Avenue Daniel Perdrigé (ex Grande-avenue)

C’est l’artère principale du Plateau d’Avron.  Jusqu’à la fin de la seconde guerre mondiale, c’était alors ”La Grande Avenue”. Elle traverse tout le Plateau d’Avron, en son centre, de l’avenue de l’Ouest au Chemin des Pelouses. A la création du Bois-d’Avron, elle a été tracée de dix mètres de largeur, alors que toutes les autres rues, à l’exception de l’avenue des Pins (A. Briand), n’en faisaient que huit.

 

6 - Grande Avenue 1

Carrefour avec l’avenue des Fauvettes, en regardant vers Rosny.

 

6 - Grande Avenue 2

Carrefour avec l’avenue des Fauvettes, en regardant vers la place (Stalingrad). A gauche, derrière le premier groupe de personnes, c’est là que sera construite l’église.
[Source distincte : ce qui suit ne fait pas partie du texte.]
-- ==== Sys2Proof/Laws/Run.lean ====
section
/-!
SUPPORT. What one word at issue does once it passes its checks, and what the writes of its results do.
-/

namespace Sys2Proof.Machine

/-! ## V lies in the issue set -/

theorem Band.guarded_le (b : Band) (now k : Nat) (h : Hdr) (set : BitVec 32) (l : Nat)
    (hl : bit (b.guarded now k h set) l = true) : bit set l = true := by
  unfold Band.guarded at hl
  split at hl
  · split at hl
    · exact absurd hl (by simp [bit])
    · exact hl
  · simp only [bit_maskOf, Bool.and_eq_true] at hl
    exact hl.2.1

theorem State.vOf_le (s : State) (i : Instr) (l : Nat) (h : bit (s.vOf i) l = true) : bit (s.setOf i) l = true :=
  Band.guarded_le _ _ _ _ _ _ h

/-! ## Advance -/

@[simp] theorem State.advance_cur (s : State) (x : Ex) (m : BitVec 32) : (s.advance x m).cur = s.cur := by
  simp only [State.advance]; split <;> rfl

theorem State.advance_state (s : State) (x : Ex) (m : BitVec 32) :
    s.advance x m = { s with bands := (s.advance x m).bands } := by
  simp only [State.advance]; split <;> rfl

@[simp] theorem State.advance_length (s : State) (x : Ex) (m : BitVec 32) :
    (s.advance x m).bands.length = s.bands.length := by
  simp only [State.advance]; split <;> simp

theorem State.advance_other (s : State) (x : Ex) (m : BitVec 32) (b : Nat) (h : b ≠ s.cur) :
    (s.advance x m).band b = s.band b := by
  simp only [State.advance]; split
  · rfl
  · rw [State.setMe, State.band_setBand, if_neg]; rintro ⟨rfl, -⟩; exact h rfl

/-- What `advance` does to one lane. -/
theorem State.advance_lane (s : State) (x : Ex) (m : BitVec 32) (hb : s.cur < s.bands.length) (l : Nat) :
    (s.advance x m).me.lane l =
      if s.latch.pair ≠ 3 ∧ bit x.set l = true ∧ bit m l = false ∧ bit s.latch.moved l = false then
        match (s.me.lane l).st with
        | .waiting .trap => s.me.lane l
        | .waiting _ => { s.me.lane l with resume := nextPc x.pc x.lbit }
        | _ => { s.me.lane l with pc := nextPc x.pc x.lbit, released := false, returned := false }
      else s.me.lane l := by
  by_cases hp : s.latch.pair = 3
  · simp [State.advance, hp]
  · have he : s.advance x m = s.setMe (s.me.mapLanes (x.set &&& ~~~m &&& ~~~s.latch.moved) fun _ l =>
      match l.st with
      | .waiting .trap => l
      | .waiting _ => { l with resume := nextPc x.pc x.lbit }
      | _ => { l with pc := nextPc x.pc x.lbit, released := false, returned := false }) := by
      simp only [State.advance, hp, if_false] <;> rfl
    rw [he, State.me_setMe _ _ hb, Band.lane_mapLanes, bit_andNot, bit_andNot]
    congr 1
    simp only [hp, ne_eq, not_false_eq_true, true_and, Bool.and_eq_true, Bool.not_eq_true', and_assoc]

theorem State.advance_band (s : State) (x : Ex) (m : BitVec 32) (hb : s.cur < s.bands.length) :
    (s.advance x m).me = { s.me with lanes := (s.advance x m).me.lanes } := by
  by_cases hp : s.latch.pair = 3
  · simp only [State.advance, hp, if_true]
  · simp only [State.advance, hp, if_false, State.me_setMe _ _ hb]; rfl

theorem State.advance_lane_frame (s : State) (x : Ex) (m : BitVec 32) (hb : s.cur < s.bands.length) (l : Nat) :
    (s.advance x m).me.lane l =
      { s.me.lane l with pc := ((s.advance x m).me.lane l).pc, released := ((s.advance x m).me.lane l).released,
                         returned := ((s.advance x m).me.lane l).returned, resume := ((s.advance x m).me.lane l).resume } := by
  rw [State.advance_lane s x m hb]
  split
  · split <;> rfl
  · rfl

theorem State.advance_getReg (s : State) (x : Ex) (m : BitVec 32) (hb : s.cur < s.bands.length) (l : Nat) (r : RegName) :
    (s.advance x m).me.getReg l r = s.me.getReg l r := by
  have h1 := State.advance_band s x m hb
  have h2 := State.advance_lane_frame s x m hb l
  cases r with
  | s u => rw [Band.getReg, Band.getReg, h1]
  | p q => simp only [Band.getReg]; rw [h2]; rfl
  | _ => simp only [Band.getReg]; rw [h2]; rfl

theorem State.advance_readReg (s : State) (x : Ex) (m : BitVec 32) (hb : s.cur < s.bands.length) (now k l : Nat) (r : RegName) :
    (s.advance x m).me.readReg now k l r = s.me.readReg now k l r := by
  simp only [Band.readReg]
  rw [State.advance_getReg s x m hb, State.advance_band s x m hb]

theorem State.advance_keeps (s : State) (x : Ex) (m : BitVec 32) (hb : s.cur < s.bands.length) (due k l : Nat) (r : RegName) :
    (s.advance x m).me.keeps due k l r = s.me.keeps due k l r := by
  simp only [Band.keeps, Band.races]
  rw [State.advance_band s x m hb]

/-! ## One word -/

/-- A word that passes its checks and raises no deferred trap: its region ends if it ends one, its issue set goes
on, and its body acts if V is not empty. -/
theorem runWord_passes (i : Instr) (deferred : State → Ex → Nat → Option Trap) (body : Ex → State → State) (s : State)
    (h : preciseTraps s (s.ex i.hdr) i = [])
    (hd : ∀ l, bit (s.vOf i) l = true → deferred (s.after i) (s.ex i.hdr) l = none) :
    runWord i deferred body s =
      (if s.vOf i = 0 then s.atIssue i else body (s.ex i.hdr) (s.atIssue i)).tickFree := by
  have hf : ((lanesOf (s.vOf i)).filterMap fun t => (deferred (s.after i) (s.ex i.hdr) t).map fun q => (t, q)) = [] := by
    rw [List.filterMap_eq_nil_iff]
    intro l hl
    rw [hd l (by simpa using hl)]; rfl
  have e : (s.ex i.hdr).v &&& ~~~(0 : BitVec 32) = (s.ex i.hdr).v := by
    rw [show ~~~(0 : BitVec 32) = BitVec.allOnes 32 from rfl, BitVec.and_allOnes]
  unfold runWord
  dsimp only
  rw [h]
  dsimp only
  unfold State.after State.vOf at hf
  rw [hf, maskOfList_nil, e]
  rfl

theorem plainWord_passes (i : Instr) (body : Ex → State → State) (s : State)
    (h : preciseTraps s (s.ex i.hdr) i = []) :
    plainWord i body s = (if s.vOf i = 0 then s.atIssue i else body (s.ex i.hdr) (s.atIssue i)).tickFree :=
  runWord_passes i noTrap body s h fun _ _ => rfl

/-- A word that ends no region acts in the state itself. -/
theorem State.after_eq (s : State) (i : Instr) (h : endsRegion i = false) : s.after i = s := by
  simp [State.after, h]

/-- So does every word of a band with no open region. -/
theorem State.after_closed (s : State) (i : Instr) (h : s.me.rgnOpen = false) : s.after i = s := by
  simp only [State.after, State.endRegion]
  rw [show (s.band s.cur).rgnOpen = false from h]
  simp

/-! ## Reads of a word -/

/-- A register that the word names as a source reads as its settled value. -/
theorem State.Runs.read {s : State} {i : Instr} (h : s.Runs i) {l : Nat} (hl : bit (s.vOf i) l = true)
    {r : RegName} (hr : r ∈ (s.after i).me.readsIn (s.ex i.hdr) l i) (k : Nat) :
    (s.atIssue i).me.readReg s.cycle k l r = (s.after i).me.getReg l r := by
  rw [State.atIssue, State.advance_readReg _ _ _ h.band]
  apply Band.readReg_certain
  have := h.certain l hl
  simp only [Band.stallViolation, Bool.or_eq_false_iff, List.any_eq_false] at this
  exact by simpa [State.ex] using this.1 r hr

/-- A register that the word writes takes the value that it writes. -/
theorem State.Runs.write {s : State} {i : Instr} (h : s.Runs i) {l : Nat} (hl : bit (s.vOf i) l = true)
    {r : RegName} (hr : r ∈ (s.after i).me.writesIn (s.ex i.hdr) l i) (k : Nat) :
    (s.atIssue i).me.keeps (writeDue i (s.ex i.hdr)) k l r = false := by
  rw [State.atIssue, State.advance_keeps _ _ _ h.band]
  have := h.certain l hl
  simp only [Band.stallViolation, Bool.or_eq_false_iff, List.any_eq_false] at this
  exact Band.keeps_of_openWrite k (by simpa using this.2 r hr)

theorem mem_gs_zero (n : Nat) (r : Reg) (h : 0 < n) : RegName.g r ∈ gs n r := by
  simp only [gs, List.mem_map, List.mem_range]
  exact ⟨0, h, by simp⟩

theorem mem_gs_one (n : Nat) (r : Reg) (h : 1 < n) : RegName.g (r + 1) ∈ gs n r := by
  simp only [gs, List.mem_map, List.mem_range]
  exact ⟨1, h, rfl⟩

end Sys2Proof.Machine
end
De l’autre côté du carrefour, toujours à gauche de la rue, les arbres derrière la clôture occupent ce qu’est actuellement notre petit stade, dans ce qui était alors ”le petit bois”.

 

6 - Grande Avenue 3

Vue prise un peu avant la rue Michelin, en regardant vers l’Est. La poste n’est pas encore construite, elle le sera entre les deux maisons de gauche. La maison des vins et liqueurs sera ensuite partagée entre une graineterie et une épicerie, et c’est toujours un commerce d’alimentation.

 

6 - Grande Avenue 4

La place Stalingrad, alors Rond-point d’Avron puis Place des Fêtes. On remarque à gauche la salle de réunion du Syndicat d’Avron, qui est maintenant notre cinéma La Fauvette.

 

6 - Grande avenue 5

Toujours la place Stalingrad, mais vue dans l’autre sens. Le commerce de droite (Charcuterie-Salaisons) est maintenant l’échoppe de notre boucher. Derrière, on distingue le fronton de la salle de réunion du Syndicat (cinéma La Fauvette).

 

6 - Grande Avenue 6

Cette vue est prise de l’avenue de l’Est, en regardant vers l’Ouest.  On distingue des commerces au niveau de l’avenue du Centre.

 

6 - Grande Avenue 7

Le rond-point des Demoiselles.

 

6 - Grande Avenue 8

De l’avenue du centre, en allant vers la place. Au niveau de l’avenue des Ramiers, sur la gauche, un des quatre pavillons qui bordaient la propriété dite Michelin à la fin du XIXème siècle.